1

I am trying to calculate the doc size of the XML in MarkLogic in part of performance. Could someone please help me with any inbuilt functions or any query where I can calculate my accurate size of the document? I have a formula like:

{string-length(string(data($doc))) idiv 2}
Mads Hansen
  • 63,927
  • 12
  • 112
  • 147
Aswanikumar
  • 115
  • 1
  • 9

2 Answers2

7

If by 'size' you mean how big the XML document would be if it were serialized as text ('to disk'),

 string-length(xdmp:quote( doc('file.xml') )) 

Will give you the number of characters using the default encoding and serialization options.
That will vary from 1:1 (characters to bytes) to 1:3, if using UTF8, depending on the distribution of Unicode characters and the difference between the serializaiton options specified to xdmp:quote() and the analogous formatting before ingestion (or after exporting).

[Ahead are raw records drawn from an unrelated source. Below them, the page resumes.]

/-! ### Witnesses for the statements' hypotheses -/

theorem witness_EncodeThenDecode :
    Instr.wf true .cvtS2h = true ∧ Instr.wf false (.plByte 0xFF) = true := by decide
theorem witness_DecodeThenEncode :
    decode false 0x1000FFFF = .ok (.cvtH2s 0xFFFF) ∧ decode true 0x20000000 = .ok .cvtS2h := ⟨rfl, rfl⟩
theorem witness_WordEncodesItsTableRow :
    (0x800000FF : Word) &&& Opcode.mask .plEnd = Opcode.matchBits .plEnd ∧
    (0x20000000 : Word) &&& Opcode.mask .cvtS2h = Opcode.matchBits .cvtS2h := by decide
theorem witness_IllegalOpcodesRaiseIllop :
    decode false 0x00000000 = .error .illop ∧ decode true 0xA0000000 = .error .illop ∧
    decode true 0xFFFFFFFF = .error .illop ∧ decode false 0x20000000 = .error .illop := ⟨rfl, rfl, rfl, rfl⟩
theorem witness_ReservedBitsRaiseRsvbits :
    decode false 0x10010000 = .error .rsvbits ∧ decode false 0x98000000 = .error .rsvbits ∧
    decode false 0x40000100 = .error .rsvbits ∧ decode true 0x20000001 = .error .rsvbits ∧
    decode false 0x90008000 = .error .rsvbits := ⟨rfl, rfl, rfl, rfl, rfl⟩
theorem witness_StepRunsDecodedCommand :
    (demo [.write .w32 0x40 0x90000000]).inReset = false ∧
    (demo [.write .w32 0x40 0x90000000]).pending = [.write .w32 demoCfg.base 0x90000000] ∧
    decode demoCfg.hasS2h 0x90000000 = .ok .stClr := ⟨rfl, rfl, rfl⟩
theorem witness_StepReportsDecodingError :
    (demo [.write .w32 0x40 0]).inReset = false ∧ (demo [.write .w32 0x40 0]).pending = [.write .w32 demoCfg.base 0] ∧
    decode demoCfg.hasS2h 0 = .error .illop ∧ decode demoCfg.hasS2h 0x70000100 = .error .rsvbits := ⟨rfl, rfl, rfl, rfl⟩
theorem witness_IdleBlockHoldsState : State.reset.pending = [] := rfl
/-- A byte read and a 64-bit read that start just below the window, and a write just above it. -/
theorem witness_AccessOutsideWindowChangesNothing :
    (demo [.read .w64 0x3F]).pending = [.read .w64 0x3F] ∧
    (0x3F < demoCfg.base) ∧ (demoCfg.base + 0x1F < 0x60) ∧
    (demo [.read .w8 0x3F]).pending = [.read .w8 0x3F] ∧ (demo [.write .w32 0x60 1]).pending = [.write .w32 0x60 1] := by
  decide
/-- The first and last word of the window, a wrong width at the first byte, a misaligned access at the last byte. -/
theorem witness_OnlyAlignedWordAccessHasStep :
    (demo [.read .w32 0x5C]).inReset = false ∧ (demo [.read .w32 0x5C]).pending = [.read .w32 0x5C] ∧
    (demo [.write .w8 0x40 1]).pending = [.write .w8 0x40 1] ∧ demoCfg.base ≤ 0x40 ∧ 0x5F ≤ demoCfg.base + 0x1F ∧
    (0x40 - demoCfg.base) % 4 = 0 ∧ (0x5C - demoCfg.base) % 4 = 0 ∧ (0x5F - demoCfg.base) % 4 ≠ 0 ∧
    Width.w8 ≠ Width.w32 := by decide
theorem witness_ReadReturnsRegister :
    busy.inReset = false ∧
    (demo [.read .w32 0x40]).pending = [.read .w32 (demoCfg.base + 0x00)] ∧
    (demo [.read .w32 0x5C, .read .w32 0x5C]).pending =
      [.read .w32 (demoCfg.base + 0x1C), .read .w32 (demoCfg.base + 0x1C)] := by decide
theorem witness_WriteReachesRegister :
    (demo [.write .w32 0x40 0x400000FF, .write .w32 0x40 0x400000FF]).pending =
      [.write .w32 demoCfg.base (0x40000000 ||| (0xFF : Byte).zeroExtend 32),
       .write .w32 demoCfg.base (0x40000000 ||| (0xFF : Byte).zeroExtend 32)] ∧
    (demo [.write .w32 0x44 7, .write .w32 0x44 7]).pending =
      [.write .w32 (demoCfg.base + 4) 7, .write .w32 (demoCfg.base + 4) 7] ∧
    (demo [.write .w32 0x5C 7]).pending = [.write .w32 (demoCfg.base + 0x1C) 7] ∧ (demo []).inReset = false := by decide
theorem witness_ReadAfterCommandSeesItsEffect :
    (demo [.write .w32 0x40 0xFFFFFFFF, .read .w32 0x4C]).pending =
      [cmdWordWrite demoCfg 0xFFFFFFFF, regRead demoCfg .status] ∧ (demo []).inReset = false := by decide
theorem witness_OperandWrittenFirstIsConverted :
    (demo []).inReset = false ∧ demoCfg.hasS2h = true ∧ s2h demoCfg 0x3F800000 = .ok 0x3C00 ∧
    (demo [.write .w32 0x44 0x3F800000, .write .w32 0x40 0x20000000]).pending =
      [argWrite demoCfg 0x3F800000, cmdWrite demoCfg .cvtS2h] := ⟨rfl, rfl, rfl, by decide⟩
theorem witness_ResetLineResetsBlock :
    (demo [.resetLine true]).pending = [.resetLine true] ∧
    ({ busy with inReset := true, pending := [.resetLine false] } : State).inReset = true ∧
    ({ busy with inReset := true, pending := [.read .w8 0x5F] } : State).pending = [.read .w8 0x5F] ∧
    demoCfg.base ≤ 0x5F ∧ 0x5F ≤ demoCfg.base + 0x1F := by decide
theorem witness_CvtH2sWidensImmediate : opField 0x10010000 = 1 ∧ rsvField 0x10010000 ≠ 0 := by decide
theorem witness_WideningFunction :
    (0x0001 : Half) ∉ [(0x0000 : Half), 0x8000, 0x7C00, 0xFC00] ∧
    (0xFFFF : Half) ∉ [(0x0000 : Half), 0x8000, 0x7C00, 0xFC00] ∧
    (0x0400 : Half) ∉ [(0x0000 : Half), 0x8000, 0x7C00, 0xFC00] := by decide
theorem no_bit_above_nine (h : Half) (j : Nat) (hj : 9 < j) : (halfFrac h).getLsbD j = false :=
  BitVec.getLsbD_of_ge _ _ hj
/-- A subnormal whose highest 1 bit is bit 9, and the smallest and the largest NaN fraction. -/
theorem witness_IeeeWideningOfSubnormalsAndNans :
    (halfExp 0x0200 = 0 ∧ (halfFrac 0x0200).getLsbD 9 = true ∧ ∀ j, 9 < j → (halfFrac 0x0200).getLsbD j = false) ∧
    (halfExp 0x7C01 = 31 ∧ halfFrac 0x7C01 ≠ 0) ∧ (halfExp 0xFFFF = 31 ∧ halfFrac 0xFFFF ≠ 0) :=
  ⟨⟨by decide, by decide, no_bit_above_nine _⟩, by decide, by decide⟩
theorem witness_IeeeWideningKeepsEveryFiniteValue : halfExp 0x0001 ≠ 31 ∧ halfExp 0x7BFF ≠ 31 := by decide
theorem witness_NormalWideningIsExact : halfIsNormal 0x0400 = true ∧ halfIsNormal 0xFBFF = true := by decide
theorem witness_LiteralWideningOfEdgeClasses :
    (halfExp 0x0001 = 0 ∧ halfFrac 0x0001 ≠ 0) ∧ (halfExp 0x7FFF = 31 ∧ halfFrac 0x7FFF ≠ 0) := by decide
theorem witness_ConversionsKeepSign :
    s2h Config.default 0x80000000 = .ok 0x8000 ∧ s2h Config.default 0xFF800000 = .ok 0xFBFF := ⟨rfl, rfl⟩
/-- A block without `CVT.S2H`; and on one with it, a malformed word, a NaN, the largest finite operand, R83's
example. -/
theorem witness_CvtS2hNarrowsArg :
    State.reset.cfg.hasS2h = false ∧ demoCfg.hasS2h = true ∧
    (opField 0x20000001 = 2 ∧ (0x20000001 : Word) ≠ 0x20000000) ∧
    (wordExp 0x7F800001 = 0xFF ∧ wordFrac 0x7F800001 ≠ 0) ∧
    (wordExp 0x7F7FFFFF ≠ 0xFF ∨ wordFrac 0x7F7FFFFF = 0) ∧ (wordExp 0xFF800000 ≠ 0xFF ∨ wordFrac 0xFF800000 = 0) ∧
    demoCfg.s2hTiny = 0x33800000 := by decide
/-- Each clause at a boundary: infinity, just above 65504.0, zero, just below and at `S2H_TINY`, at 65504.0, and the
largest binary32 subnormal. -/
theorem witness_NarrowingFunction :
    (wordExp 0x7F800000 = 0xFF ∧ wordFrac 0x7F800000 = 0) ∧
    (wordExp 0x477FE001 ≠ 0xFF ∧ 0x477FE000 < wordMag 0x477FE001) ∧
    wordMag 0x80000000 = 0 ∧
    (wordMag 0x337FFFFF ≤ 0x477FE000 ∧ wordMag 0x337FFFFF ≠ 0 ∧ wordMag 0x337FFFFF < Config.default.s2hTiny) ∧
    (wordMag 0x33800000 ≤ 0x477FE000 ∧ wordMag 0x33800000 ≠ 0 ∧ Config.default.s2hTiny ≤ wordMag 0x33800000) ∧
    (wordMag 0x477FE000 ≤ 0x477FE000 ∧ Config.default.s2hTiny ≤ wordMag 0x477FE000) ∧
    (wordExp 0x007FFFFF = 0 ∧ wordFrac 0x007FFFFF ≠ 0 ∧ 0x00800000 < Config.default.s2hTiny) := by decide
theorem witness_NarrowingTruncatesTowardZero :
    (0x38800000 ≤ wordMag 0xB8800000 ∧ wordMag 0xB8800000 ≤ 0x477FE000 ∧ Config.default.s2hTiny ≤ wordMag 0xB8800000) ∧
    (0x38800000 ≤ wordMag 0x477FE000 ∧ wordMag 0x477FE000 ≤ 0x477FE000) := by decide
theorem witness_NormalPatternsRoundTrip :
    halfIsNormal 0x0400 = true ∧ halfIsNormal 0x7BFF = true ∧ Config.default.s2hTiny ≤ 0x38800000 := by decide
theorem witness_CkClrClearsAccumulatorAndVerdict :
    opField 0x30000001 = 3 ∧ (0x30000001 : Word) ≠ 0x30000000 := by decide
theorem witness_CkAccAddsByte :
    opField 0x40000100 = 4 ∧ immHi 0x40000100 ≠ 0 ∧ opField 0x40010000 = 4 ∧ rsvField 0x40010000 ≠ 0 ∧
    ({ busy with acc := 0xFF } : State).acc = 0xFF := by decide
theorem witness_CkCmpGivesVerdict :
    opField 0x50008000 = 5 ∧ immHi 0x50008000 ≠ 0 ∧ opField 0x58000000 = 5 ∧ rsvField 0x58000000 ≠ 0 ∧
    ({ busy with acc := 0x3C } : State).acc = 0x3C := by decide
theorem witness_AccumulatorHoldsChecksum :
    (demo []).inReset = false ∧ (demo []).acc = 0 ∧ clearsAcc .ckClr = true ∧ clearsAcc .plStart = true ∧
    (∀ i ∈ [Instr.ckAcc 0xFF, .cvtS2h, .plByte 0x02], clearsAcc i = false) := by decide
theorem witness_AccumulatorHoldsChecksum_queue :
    (demo [.write .w32 0x40 0x30000000, .write .w32 0x40 0x400000FF]).pending =
      [Instr.ckClr, .ckAcc 0xFF].map (cmdWrite demoCfg) := by decide
theorem witness_ChecksumIgnoresOrder : ([0x01, 0xFF] : List Byte).Perm [0xFF, 0x01] := by decide
theorem witness_SingleCorruptionChangesChecksum :
    1 < ([0x3C, 0x00] : List Byte).length ∧ (0xFF : Byte) ≠ ([0x3C, 0x00] : List Byte)[1] := by decide
theorem witness_PlStartStartsFrame : opField 0x60008000 = 6 ∧ (0x60008000 : Word) ≠ 0x60000000 := by decide
theorem witness_PlByteSumsAndPairs :
    (demo []).latch = none ∧ busy.latch = some 0x3C ∧ opField 0x70000100 = 7 ∧ immHi 0x70000100 ≠ 0 ∧
    opField 0x78000000 = 7 ∧ rsvField 0x78000000 ≠ 0 := by decide
theorem witness_PlEndChecksAndDrops :
    opField 0x80000100 = 8 ∧ immHi 0x80000100 ≠ 0 ∧ opField 0x80010000 = 8 ∧ rsvField 0x80010000 ≠ 0 ∧
    ({ busy with acc := 0x3C } : State).acc = 0x3C := by decide
/-- An empty, a one-byte, a two-byte and an odd payload, from a busy block. -/
theorem witness_FrameLaw :
    ({ busy with pending := feedFrame demoCfg [0xC0, 0x00, 0x7F] 0x3F } : State).inReset = false ∧
    ({ busy with pending := feedFrame demoCfg [0xC0, 0x00, 0x7F] 0x3F } : State).pending =
      feedFrame demoCfg [0xC0, 0x00, 0x7F] 0x3F ++ [] ∧
    2 * 0 + 1 < ([0xC0, 0x00] : List Byte).length ∧ 2 ≤ ([0xC0, 0x00] : List Byte).length ∧
    ([0x7F] : List Byte).length < 2 ∧ ([] : List Byte).length < 2 := by decide
theorem witness_StClrClearsErrorReport :
    opField 0x90000001 = 9 ∧ (0x90000001 : Word) ≠ 0x90000000 ∧
    readReg { demo [] with estk := true, err := 1 } .status = 0x00000110 := by decide
theorem witness_ErrorsNeverStopTheBlock :
    busy.inReset = false ∧ ({ busy with pending := [.write .w32 0x40 0] } : State).pending = [cmdWordWrite demoCfg 0] ∧
    commandError demoCfg 0 0 = some .illop ∧ commandError demoCfg 0 0x20000001 = some .rsvbits ∧
    commandError demoCfg 0x7FC00000 0x20000000 = some .nan := by decide
theorem witness_FailedCommandsLeaveNoTrace :
    (demo []).inReset = false ∧ (demo []).estk = false ∧ (0x90000000 : Word) ∉ [(0x40000001 : Word), 0x00000000] ∧
    successful demoCfg 0 [0x40000001, 0x00000000] = [0x40000001] := by decide
theorem witness_CommandsWriteOnlyTheirWriteSet :
    (nextOf (exec (.plByte 0xFF) busy)).isSome = true ∧ (nextOf (exec .cvtS2h busy)).isSome = true := by decide
theorem witness_CommandsReadOnlyTheirReadSet :
    busy.cfg = { busy with res := 0, ckv := false, ckok := false, err := 0, estk := false }.cfg ∧
    (nextOf (exec (.plByte 0xFF) { busy with res := 0 })).isSome = true ∧
    (nextOf (exec .stClr busy)).isSome = true ∧ (nextOf (exec .stClr { busy with estk := false })).isSome = true := by
  decide
theorem witness_OnlyListedWritersChangeAnElement :
    (nextOf (step { busy with pending := [.write .w32 0x40 0x90000000] })).map (·.estk) = some false ∧
    (nextOf (step { busy with pending := [.write .w32 0x44 7] })).map (·.arg) = some 7 ∧
    (nextOf (step (demo [.write .w32 0x40 0x70000001]))).map (·.latch) = some (some 1) ∧
    (nextOf (step { busy with inReset := true, pending := [.resetLine false] })).map (·.acc) = some 0 := by decide
theorem witness_StepKeepsStateLegal :
    busy.Legal ∧ (nextOf (step { busy with pending := [.write .w32 0x40 0] })).isSome = true := by decide
theorem witness_ParametersNeverChange :
    (nextOf (run 2 { busy with pending := [.resetLine true, .resetLine false] })).isSome = true := by decide
/-- A servable sequence through a reset, and one that ends in a misaligned access. -/
theorem witness_ServableSequencesRunToTheirEnd :
    servable demoCfg false [.write .w32 0x5C 0, .resetLine true, .read .w8 0x60, .resetLine false, .read .w32 0x40] =
      true ∧
    servable demoCfg false [.read .w32 0x40, .read .w32 0x5F] = false := by decide
theorem witness_InstancesShareNoState :
    ((Platform.mk [demo [.write .w32 0x40 0x40000001], busy]).blocks[0]?).isSome = true ∧
    (nextOf (step (demo [.write .w32 0x40 0x40000001]))).isSome = true ∧ (1 : Nat) ≠ 0 := by decide
theorem witness_InstancesShareNoState_step :
    ∃ q, (Platform.mk [demo [.write .w32 0x40 0x40000001], busy]).stepAt 0 = .next q := ⟨_, rfl⟩
theorem witness_ImmediatesThatDoNotFitAreErrors :
    (AsmLine.plEnd 0xFF, (0x80000000 : Word)) ∈ [(AsmLine.ckAcc 0xFF, (0x40000000 : Word)), (.ckCmp 0xFF, 0x50000000),
      (.plByte 0xFF, 0x70000000), (.plEnd 0xFF, 0x80000000)] ∧
    (0xFF : Nat) < 0x100 ∧ (0xFFFF : Nat) < 0x10000 := by decide
theorem witness_CheckedFramesHoldTheirPayload :
    structuralCheck (some w1) = none ∧ 1 < (framePayload w1).length := by decide
theorem witness_HostLearnsChecksumOutcome :
    busy.inReset = false ∧ structuralCheck (some w1) = none ∧
    structuralCheck (some (w1.set 12 0x00)) = none := by decide
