-- ==== Sys2Proof/Machine/State.lean ====
section
/-! DEFINITION. The state of the RISC-R CORE (10_state.md), the reasons a step can stop, and the state after reset. -/

namespace Sys2Proof.Machine

open Sys2Proof.Config

/-- The control state machine (10_state.md R26). -/
inductive RunState where
  | running
  | halted
  | trapped
  deriving DecidableEq, Repr

/-- The memory array (10_state.md R30) as its nonzero bytes, by rising address: a byte that is not listed reads 0, the
spec's "zero-initialized" (10_state.md R32). -/
abbrev Memory := List Host.Cell

/-- The canonical form from address `lo` on: addresses strictly rising and inside memory (20_memory.md R41), and no listed
byte is 0. -/
def Memory.wfFrom : Nat → Memory → Bool
  | _, [] => true
  | lo, (k, v) :: rest => decide (lo ≤ k) && decide (k < memSize) && decide (v ≠ 0) && Memory.wfFrom (k + 1) rest

/-- A memory is in canonical form, so that equal memories are equal lists. -/
def Memory.wf (m : Memory) : Bool := Memory.wfFrom 0 m

/-- Everything the spec gives the machine (10_state.md R20 to R30), and the model's own field `params` (log entry 1). -/
structure State where
  /-- The general registers `x[0]` .. `x[15]` (10_state.md R20). -/
  regs : Vector Word 16
  /-- The program counter, an integer (10_state.md R24). -/
  pc : Int
  /-- The step-length cursor, an integer (10_state.md R25). -/
  sl : Int
  /-- The control state (10_state.md R26). -/
  run : RunState
  /-- The 2-bit trap cause (10_state.md R27). -/
  tcause : BitVec 2
  /-- The trap information (10_state.md R27). -/
  tinfo : Word
  /-- The memory array (10_state.md R30). -/
  mem : Memory
  /-- The open parameters (00_scope.md R7): the model's own field, which nothing writes. -/
  params : Params
  deriving DecidableEq, Repr

/-- Why a step stops with a fault: never. Every fault the spec names is a trap, a next state with `run = Trapped`
(60_exceptions.md R200), and a stopped CORE's step changes nothing (40_cycle.md R113). Safe: see log entry 3. -/
inductive Fault where
  deriving DecidableEq, Repr

/-- What the model refuses. No step is refused; see the constructors. -/
inductive Refusal where
  /-- Raised by an arm of `exec` whose instruction has no meaning yet: by none. Safe. -/
  | notModelled (mnemonic : String)
  /-- Raised by `launch` alone, the host's `Load` of an image longer than MEM_SIZE, after which the CORE does not start
  (70_reset_and_hazards.md R221). Safe: the spec refuses it too. -/
  | imageTooLarge
  deriving DecidableEq, Repr

/-- The machine right after the launch sequence with the empty image (10_state.md R32; 70_reset_and_hazards.md R220, R221;
log entry 4). The parameters stand at the spec's defaults (00_scope.md R7). -/
def State.reset : State :=
  { regs := Vector.replicate 16 0
    pc := 0
    sl := 2
    run := .running
    tcause := 0
    tinfo := 0
    mem := []
    params := defaults }

end Sys2Proof.Machine
end

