-- ==== Sys2Proof/Machine/Ops.lean ====
section
/-! DEFINITION. The named operations over memory, registers and the execution cursor; taking a trap; the treatment of an
unassigned opcode. There is no return from a trap (60_exceptions.md R207): only `hostReset` (HostOps.lean) leaves it. -/

namespace Sys2Proof.Machine

open Sys2Proof.Config

/-! ### Memory -/

/-- The byte at an address; an unlisted byte is 0 (10_state.md R30, R32). -/
def Memory.readByte : Memory → Nat → Byte
  | [], _ => 0
  | (k, v) :: rest, a => if k = a then v else Memory.readByte rest a

/-- The memory with the entry at `a` removed, so that the byte there is 0. -/
def Memory.erase : Memory → Nat → Memory
  | [], _ => []
  | (k, v) :: rest, a => if k = a then Memory.erase rest a else (k, v) :: Memory.erase rest a

/-- The memory with an entry put at its place in the address order. -/
def Memory.insert : Memory → Nat → Byte → Memory
  | [], a, v => [(a, v)]
  | (k, w) :: rest, a, v => if a < k then (a, v) :: (k, w) :: rest else (k, w) :: Memory.insert rest a v

/-- The memory with byte `v` at address `a`, in canonical form. -/
def Memory.writeByte (m : Memory) (a : Nat) (v : Byte) : Memory :=
  if v = 0 then Memory.erase m a else Memory.insert (Memory.erase m a) a v

/-- `MemRead(a, n)`, the little-endian unsigned value of `n` bytes (00_scope.md R14). -/
def memRead (m : Memory) (a : Nat) : Nat → Nat
  | 0 => 0
  | n + 1 => (m.readByte a).toNat + 256 * memRead m (a + 1) n

/-- `MemWrite(a, n, v)`: byte `k` receives `(v >> 8k) mod 256` (00_scope.md R14). -/
def memWrite (m : Memory) (a : Nat) : Nat → Nat → Memory
  | 0, _ => m
  | n + 1, v => memWrite (m.writeByte a (BitVec.ofNat 8 v)) (a + 1) n (v / 256)

/-- The `n` bytes from address `a`, in address order. -/
def readBytes (m : Memory) (a : Nat) : Nat → List Byte
  | 0 => []
  | n + 1 => m.readByte a :: readBytes m (a + 1) n

/-- The memory with a byte string stored from address `a`. -/
def writeBytes (m : Memory) (a : Nat) : List Byte → Memory
  | [] => m
  | b :: rest => writeBytes (m.writeByte a b) (a + 1) rest

/-- An access of `n` bytes at `a` is in range (20_memory.md R46). -/
def inRange (a : Int) (n : Nat) : Bool := decide (0 ≤ a) && decide (a + n ≤ memSize)

/-! ### Registers -/

/-- `x[i]` (00_scope.md R15). Every register is alike, `x[0]` included (10_state.md R21). -/
def State.reg (s : State) (i : RegIdx) : Word := s.regs[i.val]'i.isLt

/-- `x[i] <- v` (00_scope.md R15; 10_state.md R21). -/
def State.setReg (s : State) (i : RegIdx) (v : Word) : State := { s with regs := s.regs.set i.val v i.isLt }

/-- The state with another memory. -/
def State.setMem (s : State) (m : Memory) : State := { s with mem := m }

/-! ### The execution cursor -/

/-- The length tracker: plus 2 for the e-bit (40_cycle.md R103), minus 2 for the r-bit (R104). -/
def trackLength (e r : Bool) (sl : Int) : Int := sl + (if e then 2 else 0) - (if r then 2 else 0)

/-- Phases 3, 6 and 7 for an instruction that takes no branch: `pc' = pc + sl'`, `sl'` kept (40_cycle.md R107, R108). -/
def advance (e r : Bool) (s : State) : State :=
  { s with pc := s.pc + trackLength e r s.sl, sl := trackLength e r s.sl }

/-- Phases 3, 6 and 7 for a taken branch, which is always 4 bytes long (40_cycle.md R107 under persist, R108 under
transient). -/
def takeBranch (ext : Int) (r : Bool) (s : State) : State :=
  match s.params.branchResidual with
  | .persist =>
    { s with pc := s.pc + (trackLength true r s.sl + ext), sl := trackLength true r s.sl + ext }
  | .transient =>
    { s with pc := s.pc + trackLength true r s.sl + ext, sl := trackLength true r s.sl }

/-- `halt`: `run <- Halted` (00_scope.md R15). -/
def halt (s : State) : State := { s with run := .halted }

/-! ### Traps -/

/-- The causes of a trap (60_exceptions.md R201). -/
inductive TrapCause where
  | fetchOutOfRange
  | illegalOpcode
  | dataOutOfRange
  deriving DecidableEq, Repr

/-- The spec's numbering of the causes (60_exceptions.md R201). -/
def trapCode : TrapCause → BitVec 2
  | .fetchOutOfRange => 1
  | .illegalOpcode => 2
  | .dataOutOfRange => 3

/-- Taking a trap, `raise <Cause>(info)`: only `run`, `tcause` and `tinfo = info mod 2^32` are written, everything else keeps
its value from before the step (60_exceptions.md R200, R206; 40_cycle.md R109). -/
def raise (c : TrapCause) (info : Int) (s : State) : State :=
  { s with run := .trapped, tcause := trapCode c, tinfo := BitVec.ofInt 32 info }

/-- What a step does with an unassigned opcode, by P_ILLEGAL_OPCODE; `w` is the first word (40_cycle.md R105). -/
def unassigned (w : Half) (s : State) : State :=
  match s.params.illegalOpcode with
  | .trap => raise .illegalOpcode w.toNat s
  | .nop => advance (extendedBit w) (retroBit w) s
  | .halt => halt (advance (extendedBit w) (retroBit w) s)

end Sys2Proof.Machine
end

For Latin languages and default settings it is usually close to 1:1 -- To get more accurate you need to specific the exact serialization and encoding options and either save the document to file system or convert to binary and take the binary length. Even then it will be file system and OS dependent (block size, text encoding etc).

If by 'size' you mean how much disk / memory the document 'uses' inside marklogic that can determined statistically by taking a snapshot of the disk space used in all data directories, then inserting a large number of documents and taking another snapshot then dividing by the # of documents. It will vary, possibly greatly, depending on many factors such as indexing settings, similarity between documents, merge rates and limits etc.

Documents are stored in a highly compressed form, typically much smaller then the text size, but indexing options add to the total size ... Both depend greatly how much similarity of terms/tokens/substrings different documents share.

If by size you mean how much memory a document will take when accessed, that is even more variable and less easily measurable. It can range from 0x (queries entirely resolved by index) to 10x or more for highly structured documents with little or no text content.

DALDEI
  • 3,722
  • 13
  • 9
6

The easiest way I've found to calculate the raw document size (before indexes are taken into account) is to covert the document into a binary and us xdmp:binary-size().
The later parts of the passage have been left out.